*The data*.
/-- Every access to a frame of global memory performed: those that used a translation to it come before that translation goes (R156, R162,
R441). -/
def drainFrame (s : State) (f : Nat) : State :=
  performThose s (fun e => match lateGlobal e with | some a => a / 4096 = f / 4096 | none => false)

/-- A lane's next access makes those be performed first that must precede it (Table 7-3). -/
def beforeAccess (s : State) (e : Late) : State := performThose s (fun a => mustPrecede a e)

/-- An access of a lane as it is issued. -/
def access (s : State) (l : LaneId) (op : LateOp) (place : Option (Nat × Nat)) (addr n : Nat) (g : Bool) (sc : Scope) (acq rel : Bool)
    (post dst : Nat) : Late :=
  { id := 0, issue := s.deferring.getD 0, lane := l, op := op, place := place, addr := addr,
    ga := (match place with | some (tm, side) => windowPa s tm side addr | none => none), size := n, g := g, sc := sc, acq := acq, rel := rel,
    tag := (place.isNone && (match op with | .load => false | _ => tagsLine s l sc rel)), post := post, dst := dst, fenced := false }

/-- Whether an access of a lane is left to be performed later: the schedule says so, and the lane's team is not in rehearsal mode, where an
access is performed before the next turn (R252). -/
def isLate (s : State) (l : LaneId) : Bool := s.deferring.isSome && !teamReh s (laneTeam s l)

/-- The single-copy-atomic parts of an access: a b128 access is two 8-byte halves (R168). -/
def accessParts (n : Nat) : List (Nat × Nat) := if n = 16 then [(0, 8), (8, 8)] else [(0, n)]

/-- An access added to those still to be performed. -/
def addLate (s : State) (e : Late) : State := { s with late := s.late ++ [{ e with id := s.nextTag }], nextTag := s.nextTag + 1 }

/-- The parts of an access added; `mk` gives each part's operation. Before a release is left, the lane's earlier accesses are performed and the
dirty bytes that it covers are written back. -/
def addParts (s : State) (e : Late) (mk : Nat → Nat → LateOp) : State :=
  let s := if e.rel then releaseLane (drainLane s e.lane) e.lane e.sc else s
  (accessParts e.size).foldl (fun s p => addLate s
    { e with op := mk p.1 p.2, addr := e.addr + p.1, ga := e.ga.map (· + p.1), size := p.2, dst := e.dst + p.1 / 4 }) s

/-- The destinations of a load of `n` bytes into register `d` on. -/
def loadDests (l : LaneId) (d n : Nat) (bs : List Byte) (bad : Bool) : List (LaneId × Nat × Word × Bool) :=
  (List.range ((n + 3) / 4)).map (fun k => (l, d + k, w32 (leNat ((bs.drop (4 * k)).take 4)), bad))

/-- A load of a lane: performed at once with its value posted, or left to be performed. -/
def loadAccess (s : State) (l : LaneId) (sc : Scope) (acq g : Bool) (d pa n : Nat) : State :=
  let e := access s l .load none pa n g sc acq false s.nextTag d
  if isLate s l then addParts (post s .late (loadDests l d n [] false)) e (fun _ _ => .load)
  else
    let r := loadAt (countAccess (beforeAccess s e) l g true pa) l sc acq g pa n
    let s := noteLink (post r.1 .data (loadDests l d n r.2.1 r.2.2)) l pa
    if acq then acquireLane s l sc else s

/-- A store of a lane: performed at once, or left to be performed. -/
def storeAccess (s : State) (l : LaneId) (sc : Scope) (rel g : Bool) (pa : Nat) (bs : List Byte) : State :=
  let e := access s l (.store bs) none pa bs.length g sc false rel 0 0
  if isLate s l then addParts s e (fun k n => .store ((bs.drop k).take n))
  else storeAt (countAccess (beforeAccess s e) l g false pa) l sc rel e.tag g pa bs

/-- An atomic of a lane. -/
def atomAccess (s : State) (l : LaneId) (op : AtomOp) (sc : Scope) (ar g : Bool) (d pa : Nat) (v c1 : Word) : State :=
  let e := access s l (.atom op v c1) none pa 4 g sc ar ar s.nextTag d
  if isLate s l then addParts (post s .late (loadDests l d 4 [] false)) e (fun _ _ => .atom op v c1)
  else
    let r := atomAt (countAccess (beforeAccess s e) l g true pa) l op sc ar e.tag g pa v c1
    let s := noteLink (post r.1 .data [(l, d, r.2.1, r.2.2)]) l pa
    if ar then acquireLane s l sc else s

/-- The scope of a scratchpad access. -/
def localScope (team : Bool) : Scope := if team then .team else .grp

...

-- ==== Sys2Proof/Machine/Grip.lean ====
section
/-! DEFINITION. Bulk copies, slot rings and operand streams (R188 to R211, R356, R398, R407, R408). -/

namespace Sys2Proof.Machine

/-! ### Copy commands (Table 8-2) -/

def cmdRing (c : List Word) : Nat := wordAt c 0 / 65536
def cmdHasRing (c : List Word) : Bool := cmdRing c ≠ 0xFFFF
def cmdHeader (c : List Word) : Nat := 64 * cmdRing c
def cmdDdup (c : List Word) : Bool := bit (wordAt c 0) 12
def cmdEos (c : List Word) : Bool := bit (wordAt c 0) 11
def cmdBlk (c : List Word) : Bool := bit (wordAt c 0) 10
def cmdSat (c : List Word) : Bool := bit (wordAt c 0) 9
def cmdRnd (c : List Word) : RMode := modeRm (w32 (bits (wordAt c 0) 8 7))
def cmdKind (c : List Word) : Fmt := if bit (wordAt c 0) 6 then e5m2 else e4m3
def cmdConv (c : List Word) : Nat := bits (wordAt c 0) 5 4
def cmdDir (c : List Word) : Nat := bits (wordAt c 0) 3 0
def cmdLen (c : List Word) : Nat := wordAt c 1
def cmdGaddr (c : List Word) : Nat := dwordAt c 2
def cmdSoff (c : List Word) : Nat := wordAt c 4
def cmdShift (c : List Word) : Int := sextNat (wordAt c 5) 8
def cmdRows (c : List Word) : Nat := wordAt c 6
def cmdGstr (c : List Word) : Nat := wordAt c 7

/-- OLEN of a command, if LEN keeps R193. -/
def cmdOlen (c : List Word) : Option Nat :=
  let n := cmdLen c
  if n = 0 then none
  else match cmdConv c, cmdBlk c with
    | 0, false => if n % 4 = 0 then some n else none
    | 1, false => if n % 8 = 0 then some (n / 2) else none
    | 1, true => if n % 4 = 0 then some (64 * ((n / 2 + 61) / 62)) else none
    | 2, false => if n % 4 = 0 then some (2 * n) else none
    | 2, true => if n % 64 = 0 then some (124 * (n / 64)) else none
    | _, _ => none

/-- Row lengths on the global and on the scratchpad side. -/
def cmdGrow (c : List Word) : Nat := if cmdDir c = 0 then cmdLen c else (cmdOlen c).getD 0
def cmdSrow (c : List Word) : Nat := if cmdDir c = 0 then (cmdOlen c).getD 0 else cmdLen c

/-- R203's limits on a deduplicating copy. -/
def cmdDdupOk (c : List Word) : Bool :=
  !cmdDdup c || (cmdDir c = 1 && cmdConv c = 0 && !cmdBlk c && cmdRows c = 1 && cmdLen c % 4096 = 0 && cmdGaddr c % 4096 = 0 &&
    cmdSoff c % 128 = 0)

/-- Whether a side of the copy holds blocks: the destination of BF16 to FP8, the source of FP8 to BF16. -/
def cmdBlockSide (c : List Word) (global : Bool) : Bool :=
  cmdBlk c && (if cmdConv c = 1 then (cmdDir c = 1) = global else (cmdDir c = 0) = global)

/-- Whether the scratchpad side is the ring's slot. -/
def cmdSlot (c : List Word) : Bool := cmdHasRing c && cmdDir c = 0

*Your goal*. Look above for the line with "let n := cmdLen c" and the line with "def cmdSlot (c". Retype those two lines and every line between them exactly, adding nothing.

*Written response*.
  let n := cmdLen c
  if n = 0 then none
  else match cmdConv c, cmdBlk c with
    | 0, false => if n % 4 = 0 then some n else none
    | 1, false => if n % 8 = 0 then some (n / 2) else none
    | 1, true => if n % 4 = 0 then some (64 * ((n / 2 + 61) / 62)) else none
    | 2, false => if n % 4 = 0 then some (2 * n) else none
    | 2, true => if n % 64 = 0 then some (124 * (n / 64)) else none
    | _, _ => none

/-- Row lengths on the global and on the scratchpad side. -/
def cmdGrow (c : List Word) : Nat := if cmdDir c = 0 then cmdLen c else (cmdOlen c).getD 0
def cmdSrow (c : List Word) : Nat := if cmdDir c = 0 then (cmdOlen c).getD 0 else cmdLen c

/-- R203's limits on a deduplicating copy. -/
def cmdDdupOk (c : List Word) : Bool :=
  !cmdDdup c || (cmdDir c = 1 && cmdConv c = 0 && !cmdBlk c && cmdRows c = 1 && cmdLen c % 4096 = 0 && cmdGaddr c % 4096 = 0 &&
    cmdSoff c % 128 = 0)

/-- Whether a side of the copy holds blocks: the destination of BF16 to FP8, the source of FP8 to BF16. -/
def cmdBlockSide (c : List Word) (global : Bool) : Bool :=
  cmdBlk c && (if cmdConv c = 1 then (cmdDir c = 1) = global else (cmdDir c = 0) = global)

/-- Whether the scratchpad side is the ring's slot. -/
def cmdSlot (c : List Word) : Bool := cmdHasRing c && cmdDir c = 0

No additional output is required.